Quando passamos um tempo nos chamados países desenvolvidos, logo vem à cabeça algumas comparações com o Brasil. A depender do gosto de quem avalia, o resultado delas pode variar, mas em um aspecto perdemos de goleada, independente das preferências individuais: a violência urbana.
Não sei exatamente quando nos convertemos em um país violento, que está no topo dos rankings dessa natureza em qualquer critério, mas a julgar pelos indicadores, foi uma escalada que veio junto com a urbanização e crescimento acelerado das grandes cidades.
De qualquer maneira, é um desafio sociológico explicar essa nossa natureza, sendo um povo conhecido por sua cordialidade. A violência, ou o medo dela, influenciam nosso comportamento cotidiano, sem que percebamos.

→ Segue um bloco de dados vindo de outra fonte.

-- ==== Sys2Proof/Machine/Operands.lean ====
section
/-!
DEFINITION. The byte forms of R198: numbers in and out of bytes, the two checks, and the layouts of frames, settings,
entries and the image header. An enumerated value's code is its position in its list, which is the order of its
constructors.
-/

namespace Sys2Proof.Machine

/-! ## Numbers and bytes, most significant byte first -/

/-- One byte of a number, modulo 256. -/
def byte (n : Nat) : Byte := BitVec.ofNat 8 n

/-- Yes is 1. -/
def flagByte (b : Bool) : Byte := byte b.toNat

/-- Two bytes. -/
def be16 (n : Nat) : List Byte := [byte (n / 256), byte n]

/-- Three bytes. -/
def be24 (n : Nat) : List Byte := byte (n / 65536) :: be16 n

/-- Four bytes. -/
def be32 (n : Nat) : List Byte := be16 (n / 65536) ++ be16 n

/-- A signed number in two bytes, two's complement. -/
def be16s (i : Int) : List Byte := be16 (i % 65536).toNat

/-- A signed number in four bytes, two's complement. -/
def be32s (i : Int) : List Byte := be32 (i % 4294967296).toNat

/-- The byte of a body at an offset; 0 beyond its end. -/
def u8 (body : List Byte) (i : Nat) : Nat := (body.getD i 0).toNat

/-- The two-byte number of a body at an offset. -/
def u16 (body : List Byte) (i : Nat) : Nat := 256 * u8 body i + u8 body (i + 1)

/-- The three-byte number of a body at an offset. -/
def u24 (body : List Byte) (i : Nat) : Nat := 65536 * u8 body i + u16 body (i + 1)

/-- A 16-bit number read as two's complement. -/
def signed16 (n : Nat) : Int := if n < 32768 then n else (n : Int) - 65536

/-- The signed two-byte number of a body at an offset. -/
def s16 (body : List Byte) (i : Nat) : Int := signed16 (u16 body i)

/-- One bit of a byte of a body. -/
def bitAt (body : List Byte) (i bit : Nat) : Bool := (u8 body i).testBit bit

/-- Yes and no bits packed from bit 0 upward. -/
def packBits : List Bool → Nat
  | [] => 0
  | b :: rest => b.toNat + 2 * packBits rest

/-! ## The checks -/

/-- One bit of a division by the generator, most significant bit first. -/
def crcShift {w : Nat} (poly c : BitVec w) : BitVec w :=
  if c.msb then (c <<< 1) ^^^ poly else c <<< 1

/-- Eight bits of a division. -/
def crcByteShift {w : Nat} (poly c : BitVec w) : BitVec w :=
  crcShift poly (crcShift poly (crcShift poly (crcShift poly
    (crcShift poly (crcShift poly (crcShift poly (crcShift poly c)))))))

/-- CRC-8, generator 0x07, initial value 0x00. -/
def crc8 (bytes : List Byte) : Byte :=
  bytes.foldl (fun c b => crcByteShift 0x07#8 (c ^^^ b)) 0x00#8

/-- CRC-16, generator 0x1021, continued over further bytes. -/
def crc16 (start : BitVec 16) (bytes : List Byte) : BitVec 16 :=
  bytes.foldl (fun c b => crcByteShift 0x1021#16 (c ^^^ (BitVec.ofNat 16 (256 * b.toNat)))) start

/-! ## Codes -/

/-- The two-bit code of a pile class. -/
def Pile.ofCode : Nat → Option Pile
  | 0 => some .low
  | 1 => some .medium
  | 2 => some .high
  | _ => none

/-- The class a code names, none out of range. -/
def HazardClass.ofCode : Nat → Option HazardClass
  | 0 => some .cliff
  | 1 => some .dropSuspect
  | 2 => some .obstacle
  | 3 => some .threshold
  | 4 => some .rug
  | 5 => some .nogo
  | 6 => some .dockZone
  | _ => none

/-- The floor a number names, none out of range. -/
def floorOf (n : Nat) : Option Floor := if h : n < 4 then some ⟨n, h⟩ else none

/-- A hold set in bits 0..3. -/
def Holds.bits (h : Holds) : Nat := packBits [h.plan, h.power, h.lease, h.route]

/-- Whether a floor mask selects a floor. -/
def masks (mask : BitVec 4) (f : Floor) : Bool := mask.getLsbD f.val

/-! ## Hazard entries and the image -/

/-- A hazard entry in its sixteen bytes. -/
def Entry.encode (e : Entry) : List Byte :=
  let dark := (e.rug.map (·.dark)).getD false
  let lift := (e.rug.map (·.brushLift)).getD false
  [byte e.cls.ctorIdx,
   byte (e.floor.val + 4 * packBits [e.origin = .planned, e.pinned, e.rug.isSome, dark, lift, e.zone.isSome])]
  ++ be16s e.x0 ++ be16s e.y0
  ++ [byte e.width, byte e.height, byte e.confidence,
      byte ((e.rug.map (·.pile.ctorIdx)).getD 0), byte (e.zone.getD 0)]
  ++ be16 e.stamp ++ [0xFF#8, 0xFF#8, 0xFF#8]

/-- Whether an entry satisfies the table of R1. -/
def Entry.legal (e : Entry) : Bool :=
  decide (1 ≤ e.width ∧ e.width ≤ 64 ∧ 1 ≤ e.height ∧ e.height ≤ 64)
  && decide (-512 ≤ e.x0 ∧ e.x0 + e.width ≤ 512 ∧ -512 ≤ e.y0 ∧ e.y0 + e.height ≤ 512)
  && decide (1 ≤ e.confidence ∧ e.confidence ≤ 15)
  && decide (e.stamp ≤ 65535)
  && (e.rug.isSome == decide (e.cls = .rug))
  && (match e.rug with
      | some r => (!decide (r.pile = .high) || r.brushLift)
        && (decide (e.origin = .planned) || r.brushLift == decide (r.pile = .high))
      | none => true)
  && (match e.zone with
      | some z => decide (z ≤ 63 ∧ e.origin = .planned)
      | none => true)
  && (match e.origin with
      | .sensed => decide (e.width = 1 ∧ e.height = 1 ∧ e.cls ≠ .nogo ∧ e.cls ≠ .dockZone)
      | .planned => decide (e.confidence = 15) && e.pinned)

/-- The rug indications of an entry's bytes: dark, brush lift and pile, when present and in range. -/
def rugOf (present dark lift : Bool) (pile : Nat) : Option (Option RugAttrs) :=
  if present then (Pile.ofCode pile).map fun p => some ⟨p, dark, lift⟩ else some none

/-- The image entry at an offset of some bytes, none when it fails the test of R1 (R176). -/
def Entry.decode (body : List Byte) : Option Entry := do
  let cls ← HazardClass.ofCode (u8 body 0)
  let floor ← floorOf (u8 body 1 % 4)
  let rug ← rugOf (bitAt body 1 4) (bitAt body 1 5) (bitAt body 1 6) (u8 body 9)
  let e : Entry :=
    { floor, cls
      origin := if bitAt body 1 2 then .planned else .sensed
      x0 := s16 body 2, y0 := s16 body 4, width := u8 body 6, height := u8 body 7
      confidence := u8 body 8, pinned := bitAt body 1 3, rug
      zone := if bitAt body 1 7 then some (u8 body 10) else none
      stamp := u16 body 11 }
  if e.legal then some e else none

/-- The dock record in its eight bytes. -/
def DockRecord.encode (d : DockRecord) : List Byte :=
  flagByte d.valid :: be16s d.x ++ be16s d.y ++ be16 d.heading ++ [byte d.floor.val]

/-- The marker of a valid image. -/
def imageMarker : List Byte := [0x5A#8, 0xC3#8, 0x41#8, 0x20#8]

/-- The header of an image without its marker: bytes 4 to 63 (R174). -/
def headerTail (mask : BitVec 4) (home : Floor) (dock : DockRecord) (count : Nat) (crc : BitVec 16) : List Byte :=
  [0x03#8, byte mask.toNat, byte home.val, flagByte dock.valid] ++ be16 count
  ++ be16s dock.x ++ be16s dock.y ++ be16 dock.heading ++ [byte dock.floor.val] ++ be16 crc.toNat
  ++ List.replicate 45 0xFF#8

/-- The fields of a header's bytes, none when the marker or the format number is wrong (R176). -/
def ImageHeader.decode (body : List Byte) : Option ImageHeader :=
  if body.take 4 = imageMarker ∧ u8 body 4 = 3 then
    some
      { mask := BitVec.ofNat 4 (u8 body 5), home := u8 body 6, dockValid := bitAt body 7 0, count := u16 body 8
        dockX := s16 body 10, dockY := s16 body 12, dockHeading := u16 body 14, dockFloor := u8 body 16
        crc := BitVec.ofNat 16 (u16 body 17) }
  else none

/-- Whether a position lies within −25,599..25,599 mm. -/
def mmInWorld (v : Int) : Bool := decide (-25599 ≤ v ∧ v ≤ 25599)

/-- The tests R176 makes on a header's fields. -/
def ImageHeader.legal (h : ImageHeader) : Bool :=
  decide (h.count ≤ 1024 ∧ h.mask ≠ 0 ∧ h.home < 4)
  && (!h.dockValid || (mmInWorld h.dockX && mmInWorld h.dockY && decide (h.dockFloor < 4)))

/-! ## Settings -/

/-- The settings a SET_LIMITS body carries, none when one is out of range (R195). -/
def Limits.parse (b : List Byte) : Option Limits :=
  let l : Limits :=
    { planCeiling := u16 b 0, radius := u8 b 2, margin := u8 b 3, decel := u16 b 4, probe := bitAt b 6 0
      leasePeriod := u16 b 7, returnOnLapse := bitAt b 9 0, countT := u8 b 10, byteT := u8 b 11 }
  if 50 ≤ l.planCeiling ∧ l.planCeiling ≤ 500 ∧ 100 ≤ l.radius ∧ l.radius ≤ 250 ∧ l.margin ≤ 100
    ∧ 500 ≤ l.decel ∧ l.decel ≤ 4000 ∧ (l.leasePeriod = 0 ∨ 100 ≤ l.leasePeriod ∧ l.leasePeriod ≤ 5000)
    ∧ 1 ≤ l.countT ∧ l.countT ≤ 40 ∧ 1 ≤ l.byteT ∧ l.byteT ≤ 10 then some l else none

/-- The settings of SET_LIMITS in its twelve bytes. -/
def Limits.encode (l : Limits) : List Byte :=
  be16 l.planCeiling ++ [byte l.radius, byte l.margin] ++ be16 l.decel ++ [flagByte l.probe]
  ++ be16 l.leasePeriod ++ [flagByte l.returnOnLapse, byte l.countT, byte l.byteT]

/-- Whether a channel offset is in range. -/
def Offset.legal (o : Offset) : Bool :=
  decide (-300 ≤ o.forward ∧ o.forward ≤ 300 ∧ -300 ≤ o.lateral ∧ o.lateral ≤ 300)

/-- The settings a SET_SENSORS body carries, none when one is out of range or D is not less than F (R43). -/
def Sensors.parse (b : List Byte) : Option Sensors :=
  let s : Sensors :=
    { floorT := u16 b 0, darkT := u16 b 2, sagT := u16 b 4
      offsets :=
        { fl := ⟨s16 b 6, s16 b 8⟩, fr := ⟨s16 b 10, s16 b 12⟩
          sl := ⟨s16 b 14, s16 b 16⟩, sr := ⟨s16 b 18, s16 b 20⟩ }
      activeHigh := { bmpL := bitAt b 22 0, bmpR := bitAt b 22 1, wdpL := bitAt b 22 2, wdpR := bitAt b 22 3 }
      tickLength := u16 b 23, wheelBase := u16 b 25 }
  if 1 ≤ s.floorT ∧ s.floorT ≤ 1023 ∧ s.darkT < s.floorT ∧ s.sagT ≤ 1023
    ∧ s.offsets.fl.legal ∧ s.offsets.fr.legal ∧ s.offsets.sl.legal ∧ s.offsets.sr.legal
    ∧ 64 ≤ s.tickLength ∧ s.tickLength ≤ 4095 ∧ 150 ≤ s.wheelBase ∧ s.wheelBase ≤ 350 then some s else none

/-- The waypoint a ROUTE_APPEND body carries, none when a field is out of range (R122). -/
def Waypoint.parse (b : List Byte) : Option Waypoint := do
  let floor ← floorOf (u8 b 4)
  let w : Waypoint :=
    { x := s16 b 0, y := s16 b 2, floor, radius := u16 b 5, cap := u16 b 7, tag := u8 b 9
      stopAt := bitAt b 10 0, probeAllowed := bitAt b 10 1 }
  if mmInWorld w.x && mmInWorld w.y && decide (20 ≤ w.radius ∧ w.radius ≤ 500 ∧ 50 ≤ w.cap ∧ w.cap ≤ 500) then
    some w
  else none

/-- A waypoint in its eleven bytes. -/
def Waypoint.encode (w : Waypoint) : List Byte :=
  be16s w.x ++ be16s w.y ++ [byte w.floor.val] ++ be16 w.radius ++ be16 w.cap
  ++ [byte w.tag, byte (packBits [w.stopAt, w.probeAllowed])]

/-- The entry a MAP_PUT body asks for, stamped, none when a field is out of range or inconsistent (R19). -/
def Entry.parsePut (b : List Byte) (stamp : Nat) : Option Entry := do
  let floor ← floorOf (u8 b 0)
  let cls ← HazardClass.ofCode (u8 b 1)
  let rug ← rugOf (bitAt b 8 0) (bitAt b 8 1) (bitAt b 8 2) (u8 b 9)
  let e : Entry :=
    { floor, cls, origin := .planned, x0 := s16 b 2, y0 := s16 b 4, width := u8 b 6, height := u8 b 7
      confidence := 15, pinned := true, rug
      zone := if bitAt b 8 3 then some (u8 b 10) else none
      stamp }
  if e.legal then some e else none

/-- Whether a rectangle with sides 1..1024 lies within −512..511 (R22). -/
def rectLegal (x0 y0 : Int) (width height : Nat) : Bool :=
  decide (1 ≤ width ∧ width ≤ 1024 ∧ 1 ≤ height ∧ height ≤ 1024
    ∧ -512 ≤ x0 ∧ x0 + width ≤ 512 ∧ -512 ≤ y0 ∧ y0 + height ≤ 512)

/-! ## Frames -/

/-- A reply as it stands on the link (R198). -/
def Reply.encode (r : Reply) : List Byte :=
  let data := byte r.status.ctorIdx :: r.echo :: byte r.body.length :: r.body
  data ++ [crc8 data]

/-- The NOT_READY frame. -/
def Reply.notReady : Reply := ⟨.notReady, 0x00#8, []⟩

/-- Whether the bytes after the command byte, or after the address, form a good frame (R183, R186). -/
def goodFrame (frame : List Byte) : Bool :=
  decide (3 ≤ frame.length ∧ u8 frame 1 ≤ 60 ∧ frame.length = u8 frame 1 + 3)
  && decide (frame.getLast? = some (crc8 frame.dropLast))

/-- A refusal reason's code, counting from 1. -/
def reasonCode : Option Reason → Nat
  | none => 0
  | some r => r.ctorIdx + 1

/-- A stop cause's code, counting from 1. -/
def causeCode : Option StopCause → Nat
  | none => 0
  | some c => c.ctorIdx + 1

/-- A frame to the drive controller as its characters (R198). -/
def DriveFrame.encode : DriveFrame → List Byte
  | .permit r =>
    let data :=
      [0xB1#8, r.seq, byte r.outcome.ctorIdx, byte (reasonCode r.reason), byte r.holds.bits]
      ++ be16s r.speed ++ be16s r.turn
      ++ [byte r.horizon, byte (packBits [r.brushLift, r.guidance.near]), byte r.guidance.target.ctorIdx]
      ++ be16s r.guidance.bearing ++ be16 r.guidance.distance ++ [byte r.guidance.hint.ctorIdx]
    data ++ [crc8 data]
  | .stop cause =>
    let data := [0xB2#8, byte (causeCode (some cause))]
    data ++ [crc8 data]

/-- A frame's characters on the Drive link: the first marked, no other, each stop bit high (R187). -/
def linkChars : List Byte → List LinkChar
  | [] => []
  | type :: rest => ⟨type, true, true⟩ :: rest.map fun b => ⟨b, false, true⟩

/-- A command of the flash link in the bytes its transaction shifts out, addresses most significant byte first
(R169). -/
def FlashCommand.encode : FlashCommand → List Byte
  | .read a => 0x03#8 :: be24 a
  | .writeEnable => [0x06#8]
  | .pageProgram a data => 0x02#8 :: be24 a ++ data
  | .sectorErase a => 0x20#8 :: be24 a
  | .readStatus => [0x05#8]

end Sys2Proof.Machine

namespace Sys2Proof

/-- The type byte of a frame (R198). -/
def LinkFrame.type : LinkFrame → Byte
  | .ask => 0xA1#8
  | .event => 0xA2#8

/-- The frame a marked character begins (R187). -/
def LinkFrame.ofType (type : Byte) : Option LinkFrame :=
  if type = LinkFrame.ask.type then some .ask else if type = LinkFrame.event.type then some .event else none

/-- The characters of a frame (R187). -/
def LinkFrame.length : LinkFrame → Nat
  | .ask => 13
  | .event => 4

/-- The fields of an ASK's data bytes, the type first (R198). -/
def AskFrame.ofBytes (b : List Byte) : AskFrame where
  seq := Machine.byte (Machine.u8 b 1)
  speed := BitVec.ofNat 16 (Machine.u16 b 2)
  turn := BitVec.ofNat 16 (Machine.u16 b 4)
  horizon := Machine.byte (Machine.u8 b 6)
  intent := Machine.byte (Machine.u8 b 7)
  leftTicks := BitVec.ofNat 16 (Machine.u16 b 8)
  rightTicks := BitVec.ofNat 16 (Machine.u16 b 10)

/-- An ASK's thirteen data bytes (R198). -/
def AskFrame.encode (a : AskFrame) : List Byte :=
  let data :=
    [LinkFrame.ask.type, a.seq] ++ Machine.be16 a.speed.toNat ++ Machine.be16 a.turn.toNat ++ [a.horizon, a.intent]
    ++ Machine.be16 a.leftTicks.toNat ++ Machine.be16 a.rightTicks.toNat
  data ++ [Machine.crc8 data]

/-- An EVENT's four data bytes (R198). -/
def eventBytes (code argument : Byte) : List Byte :=
  let data := [LinkFrame.event.type, code, argument]
  data ++ [Machine.crc8 data]

/-- A character's eleven bits in the order of the line: the start bit, the data bits least significant first, the mark
bit and the stop bit (R187). -/
def LinkChar.bits (c : LinkChar) : List Bool :=
  false :: (List.range 8).map c.data.getLsbD ++ [c.mark, c.stop]

/-- The asked speed in mm/s. -/
def AskFrame.speedMm (a : AskFrame) : Int := Machine.signed16 a.speed.toNat

/-- The asked turn rate in degrees per second. -/
def AskFrame.turnDeg (a : AskFrame) : Int := Machine.signed16 a.turn.toNat

/-- The asked horizon in milliseconds. -/
def AskFrame.horizonMs (a : AskFrame) : Nat := a.horizon.toNat

/-- PROBE intent. -/
def AskFrame.probeIntent (a : AskFrame) : Bool := a.intent.getLsbD 0

/-- DOCKING intent. -/
def AskFrame.dockingIntent (a : AskFrame) : Bool := a.intent.getLsbD 1

/-- The left tick count. -/
def AskFrame.leftCount (a : AskFrame) : Int := Machine.signed16 a.leftTicks.toNat

/-- The right tick count. -/
def AskFrame.rightCount (a : AskFrame) : Int := Machine.signed16 a.rightTicks.toNat

end Sys2Proof
end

Casas de classe média protegidas com grades, portões com duas entradas, arames farpados, muros altos, seguranças particulares. Morar em uma residência de rua sem proteção beira à irresponsabilidade, algo absolutamente trivial pelas bandas civilizadas.
Carros blindados? Típicos das regiões em guerra, comuns também no Brasil, onde uma indústria se desenvolveu ao redor desse conceito.
“Não use o celular na rua ou na calçada, ou melhor, não o deixe à mostra” . “Como assim, não usar um celular na rua” ? Perguntaria um morador do hemisfério Norte, que também seria desaconselhado a andar com relógios caros no pulso…
Assalto à mão armada, sequestro relâmpago, fraudes, quem nunca foi vítima de algum desses crimes no Brasil? Infelizmente, após alguns anos de vida adulta, é praticamente certo que já tenhamos passado por isso ou na melhor das hipóteses, conheçamos gente próxima que vivenciou algumas dessas situações.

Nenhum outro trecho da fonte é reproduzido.